Avoid passing untrusted strings into APIs that parse or inject raw HTML:

Native / DOMjQuery (examples)
innerHTML, outerHTML.html(), $.parseHTML()
document.write(), document.writeln().append(), .prepend(), .after(), .before(), .insertAfter(), .insertBefore(), .replaceAll(), .replaceWith()
document.domain (legacy footgun).add() when fed with unsanitized HTML

Prefer text APIs (textContent, .text(), safe templating) or structured bindings that auto-escape.

Back-end

Front-end validation alone failed in the module’s discovery exercise—repeat checks and enforcement on the server.

Input validation

Same allowlist / format ideas: e.g. PHP filter_var(..., FILTER_VALIDATE_EMAIL); reject and do not reflect invalid input. Node can reuse similar validation logic.

Input sanitization

Use vetted libraries for your language when you must accept rich text. The module mentions PHP addslashes() on parameters such as $_GET['email'] as an example of escaping special characters; in practice addslashes is a poor primary XSS defense for HTML. Prefer context-appropriate handling: validate, then encode on output (below), and use dedicated HTML sanitizers when you truly need HTML storage.

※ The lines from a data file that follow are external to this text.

/-- The entry of a physical VF at a SHARED port. -/
def State.svfOf (s : State) (n rid : Nat) : Option Nat :=
  firstNat 256 fun k => s.on F.SVF_CTRL.ENABLE k && s.f F.SVF_CTRL.PORT k == n && s.f F.SVF_ID.PHYS_RID k == rid

/-- The entry whose virtual BAR a partition's address falls in. -/
def State.svfAt (s : State) (p addr : Nat) : Option Nat :=
  firstNat 256 fun k => s.on F.SVF_CTRL.ENABLE k && s.f F.SVF_CTRL.PARTITION k == p &&
    match mfind s.pcie.svfBar k with
    | some b => decide (b ≤ addr) && decide (addr < b + s.svfSize k)
    | none => false

/-- A memory request of a partition to the virtual BAR of an entry (R479, R480, R490). -/
def State.svfMem (s : State) (ingress k : Nat) (orig t : Tlp) (window : Option Nat) : State :=
  if !(s.svfLive k) || !((mget s.pcie.svfCmd k 0).testBit 1) then s.tlpRefuse ingress orig cplUnsupported
  else
    let b := mget s.pcie.svfBar k 0
    s.tlpForward ingress (s.f F.SVF_CTRL.PORT k) orig
      { t with addr := s.f F.SVF_BAR.PHYS_BAR k * 4096 + (t.addr - b) } window (some k)

/-! ### Decode and routing in a partition (R482) -/

/-- Whether an address lies in the memory ranges of a bridge. -/
def Bridge.claims (b : Bridge) (addr : Nat) : Bool :=
  let within : Option (Nat × Nat) → Bool
    | some r => decide (r.1 ≤ addr) && decide (addr ≤ r.2)
    | none => false
  within b.memory || within b.prefetchable

/-- The downstream port of a partition that an address decodes to. -/
def State.portAt (s : State) (p addr : Nat) : Option Nat := (s.partPorts p).find? fun d => (s.bridge d).claims addr

/-- The downstream port of a partition whose bus range holds a routing ID. -/
def State.portOfRid (s : State) (p rid : Nat) : Option Nat :=
  (s.partPorts p).find? fun d =>
    decide ((s.bridge d).sec ≤ rid / 256) && decide (rid / 256 ≤ (s.bridge d).sub) && decide (0 < (s.bridge d).sec)

/-- A request that leaves a partition's switch by its upstream port. -/
def State.sendUp (s : State) (ingress p : Nat) (orig t : Tlp) (svf : Option Nat) : State :=
  match s.upPort p with
  | some u =>
    if s.on F.EB_PART_STATUS.UPSTREAM_UP p then s.tlpForward ingress u orig t none svf
    else s.tlpRefuse ingress orig cplUnsupported
  | none => s.tlpRefuse ingress orig cplUnsupported

/-- A memory request routed by a partition's own decode: from its host, or from a device below `ingress`. -/
def State.routeMem (s : State) (ingress p : Nat) (orig t : Tlp) (svf : Option Nat) : State :=
  let fromHost := s.hpRole ingress == 1
  let redirect := !fromHost && (s.bridge ingress).acs.testBit 2
  let own := match s.portOfRid p t.reqId with
    | some d => fromHost && !((s.bridge d).acs.testBit 4)
    | none => false
  match s.portAt p t.addr, s.svfAt p t.addr with
  | some d, _ =>
    if own then s.acsBlock ingress orig
    else if redirect then s.sendUp ingress p orig t svf
    else if d = ingress then s.tlpRefuse ingress orig cplUnsupported
    else s.tlpForward ingress d orig t none svf
  | none, some k =>
    if own then s.acsBlock ingress orig
    else if redirect then s.sendUp ingress p orig t svf
    else s.svfMem ingress k orig t none
  | none, none =>
    if fromHost then s.tlpRefuse ingress orig cplUnsupported else s.sendUp ingress p orig t svf

/-! ### Windows between partitions (R483, R484) -/

/-- The enabled window of a source partition that an address falls in. -/
def State.windowAt (s : State) (p addr : Nat) : Option Nat :=
  firstNat 64 fun w => s.on F.XP_CTRL.ENABLE w && s.f F.XP_CTRL.SRC_PART w == p &&
    decide (s.f F.XP_SRC_BASE.PAGE w ≤ addr / 4096) && decide (addr / 4096 ≤ s.f F.XP_SRC_LIMIT.PAGE w)

/-- Whether a window lets a request of its kind pass: an AtomicOp reads and writes. -/
def State.windowPermits (s : State) (w : Nat) (t : Tlp) : Bool :=
  match t.kind with
  | .memRead => s.on F.XP_CTRL.READ w
  | .memWrite => s.on F.XP_CTRL.WRITE w
  | _ => s.on F.XP_CTRL.READ w && s.on F.XP_CTRL.WRITE w

/-- A window refusal (R483). -/
def State.windowRefuse (s : State) (ingress : Nat) (t : Tlp) : State :=
  (s.cnt .WINDOW_REFUSE_COUNT).tlpRefuse ingress t cplUnsupported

Never echo $_GET / $_POST fields straight into responses.

Node can use DOMPurify (e.g. with jsdom in server environments) to sanitize strings before they reach templates.

Output HTML encoding

When you display user data as text in HTML pages, encode metacharacters so the browser treats them as text, not markup:

  • PHP: htmlspecialchars / htmlentities (e.g. htmlentities($_GET['email'])) so < becomes &lt;, etc.
  • Node: libraries such as html-entities (encode('<')'&lt;').

Combine validation, sanitization where HTML is required, and encoding at the sink to cut XSS risk sharply.

Server and platform hardening

  • HTTPS site-wide.
  • Security headers: modern XSS filters are legacy in browsers; focus on Content-Security-Policy (e.g. script-src 'self' to limit script origins), X-Content-Type-Options: nosniff, and related headers.
  • Cookies: HttpOnly (no JS read) and Secure (HTTPS only) to reduce cookie theft impact.
  • WAF — can block obvious injection patterns; not a full substitute for safe code.
  • Frameworks — some stacks ship auto-encoding or XSS helpers (e.g. ASP.NET defaults mentioned in the module).

Closing mindset

Controls reduce risk; they do not prove absence of bugs. Keep testing (manual, automated, code review) the way you practiced in the offensive sections—paired offense and defense is what makes XSS posture credible.